-- ==== Sys2Proof/Machine/Ops.lean ====
section
/-! DEFINITION. The named operations over registers, memory and the program counter, and the two ways control leaves
an instruction: a stop, which returns to the driver, and a fatal fault, which ends the machine (00_scope.md R13). -/

namespace Sys2Proof.Machine

/-! ### Registers -/

/-- `R8[r]` of one register set (00_scope.md R11). -/
def Bank.get (k : Bank) : Reg8 → Byte
  | .b => k.b
  | .c => k.c
  | .d => k.d
  | .e => k.e
  | .h => k.h
  | .l => k.l
  | .a => k.a

/-- `R8[r] <- v` in one register set (00_scope.md R11). -/
def Bank.set (k : Bank) (r : Reg8) (v : Byte) : Bank :=
  match r with
  | .b => { k with b := v }
  | .c => { k with c := v }
  | .d => { k with d := v }
  | .e => { k with e := v }
  | .h => { k with h := v }
  | .l => { k with l := v }
  | .a => { k with a := v }

/-- BC = B:C (10_state.md R31). -/
def Bank.bc (k : Bank) : Word := joinBytes k.b k.c

/-- DE = D:E (10_state.md R31). -/
def Bank.de (k : Bank) : Word := joinBytes k.d k.e

/-- HL = H:L (10_state.md R31). -/
def Bank.hl (k : Bank) : Word := joinBytes k.h k.l

/-- AF = A:F (10_state.md R31). -/
def Bank.af (k : Bank) : Word := joinBytes k.a k.f

/-- Write B and C (10_state.md R31). -/
def Bank.setBc (k : Bank) (w : Word) : Bank := { k with b := hiByte w, c := loByte w }

/-- Write D and E (10_state.md R31). -/
def Bank.setDe (k : Bank) (w : Word) : Bank := { k with d := hiByte w, e := loByte w }

/-- Write H and L (10_state.md R31). -/
def Bank.setHl (k : Bank) (w : Word) : Bank := { k with h := hiByte w, l := loByte w }

/-- Write A and F (10_state.md R31). -/
def Bank.setAf (k : Bank) (w : Word) : Bank := { k with a := hiByte w, f := loByte w }

/-- `R8[r]` (00_scope.md R11, 30_encoding.md R114). -/
def State.getR8 (s : State) (r : Reg8) : Byte := s.main.get r

/-- `R8[r] <- v`. -/
def State.setR8 (s : State) (r : Reg8) (v : Byte) : State := { s with main := s.main.set r v }

/-- `RP[p]` (00_scope.md R11, 30_encoding.md R115). -/
def State.getPair (s : State) : Pair → Word
  | .bc => s.main.bc
  | .de => s.main.de
  | .hl => s.main.hl
  | .sp => s.sp

/-- `RP[p] <- w`. -/
def State.setPair (s : State) (p : Pair) (w : Word) : State :=
  match p with
  | .bc => { s with main := s.main.setBc w }
  | .de => { s with main := s.main.setDe w }
  | .hl => { s with main := s.main.setHl w }
  | .sp => { s with sp := w }

/-- `F <- f`. -/
def State.setF (s : State) (f : Byte) : State := { s with main := { s.main with f := f } }

/-- Write A and F with a result and its flags. -/
def State.setAF (s : State) (r : Byte × Byte) : State := { s with main := { s.main with a := r.1, f := r.2 } }

/-- Write HL and F with a result and its flags. -/
def State.setHlF (s : State) (r : Word × Byte) : State :=
  { s with main := { s.main.setHl r.1 with f := r.2 } }

/-! ### Program counter and memory -/

/-- `PC <- target` (00_scope.md R13). -/
def State.setPc (s : State) (target : Word) : State := { s with pc := target }

/-- PC past the `len` bytes the instruction fetched, modulo 65536 (10_state.md R35, 40_control.md R150). -/
def State.advance (s : State) (len : Nat) : State := { s with pc := s.pc + BitVec.ofNat 16 len }

/-- `MemWrite(addr, 1, v)`. -/
def State.write8 (s : State) (a : Word) (v : Byte) : State := { s with mem := memWrite s.mem a v }

/-- The bytes from PC on, as many as the longest instruction has; reading them has no effect (20_memory.md R85;
entry 15). -/
def State.fetchWindow (s : State) : List Byte := memBytes s.mem s.pc 4

/-! ### Stops and faults -/

/-- `stop <Reason>`: the run returns this reason (00_scope.md R13, 10_state.md R44). -/
def State.stop (s : State) (r : StopReason) : State := { s with driver := { s.driver with stopReason := some r } }

/-- `raise <Fault>`: record a fatal fault, once and for all (60_exceptions.md R383). -/
def State.raise (s : State) (f : Fault) : State :=
  { s with driver := { s.driver with fault := s.driver.fault.or (some f) } }

/-- The budget of the next run: the first one listed, or what follows the list (00_scope.md R7, 60_exceptions.md R382;
entry 5). -/
def nextBudget (d : Driver) (tick : Nat) : Option Nat :=
  match d.budgets, d.budgetTail with
  | b :: _, _ => some b
  | [], .unbounded => none
  | [], .free => some (Config.budget tick)

/-- The driver resumes the CPU: it calls `run` with the next budget (60_exceptions.md R382, R388; entry 5). -/
def State.resume (s : State) : State :=
  { s with driver := { s.driver with
      count := 0, budget := nextBudget s.driver s.tick, budgets := s.driver.budgets.tail } }

/-- `run` returns Halt and the driver ends the run (60_exceptions.md R381, R382, R398; entry 6). -/
def State.endRun (s : State) : State :=
  { s with driver := { s.driver with stopReason := some .halt, ended := true } }

/-- The count of the run loop: every instruction counts, one that stops the CPU too (60_exceptions.md R381). -/
def State.countInstr (s : State) : State :=
  { s with driver := { s.driver with count := s.driver.count + 1 } }

/-- An Illegal encoding: nothing changes, PC stays at its first byte, and the driver records the fault
(30_encoding.md R123, 60_exceptions.md R382, R384). -/
def State.illegal (s : State) (bytes : List Byte) : State :=
  (s.stop (.illegal s.pc bytes)).raise (.illegalOpcode s.pc bytes)

/-- `run` returns TimesliceExpired and the driver calls it again (60_exceptions.md R381, R382). -/
def State.timeslice (s : State) : State := (s.stop .timesliceExpired).resume

/-- The answer of a failure oracle, given the free answer for a question it does not list, and the oracle after
it (00_scope.md R7; entry 9). -/
def askOracle (o : Oracle) (freeAnswer : Bool) : Bool × Oracle :=
  match o.answers with
  | b :: rest => (b, { o with answers := rest })
  | [] => (o.free && freeAnswer, o)

/-- The labels of the fatal faults (60_exceptions.md R383); no program can read them. -/
def faultCode : Fault → Nat
  | .illegalOpcode _ _ => 1
  | .unmappedPort _ _ => 2
  | .badDiskCommand _ => 3
  | .consoleIOFailure => 4
  | .configurationError => 5

end Sys2Proof.Machine
end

==========

WORK INSTRUCTION -
Begin at the first line of the records above and restate each line word for word, stopping after the line with "an instruction: a".

ANSWER BELOW -
-- ==== Sys2Proof/Machine/Ops.lean ====
section
/-! DEFINITION. The named operations over registers, memory and the program counter, and the two ways control leaves
an instruction: a stop, which returns to the driver, and a fatal fault, which ends the machine (00_scope.md R13). -/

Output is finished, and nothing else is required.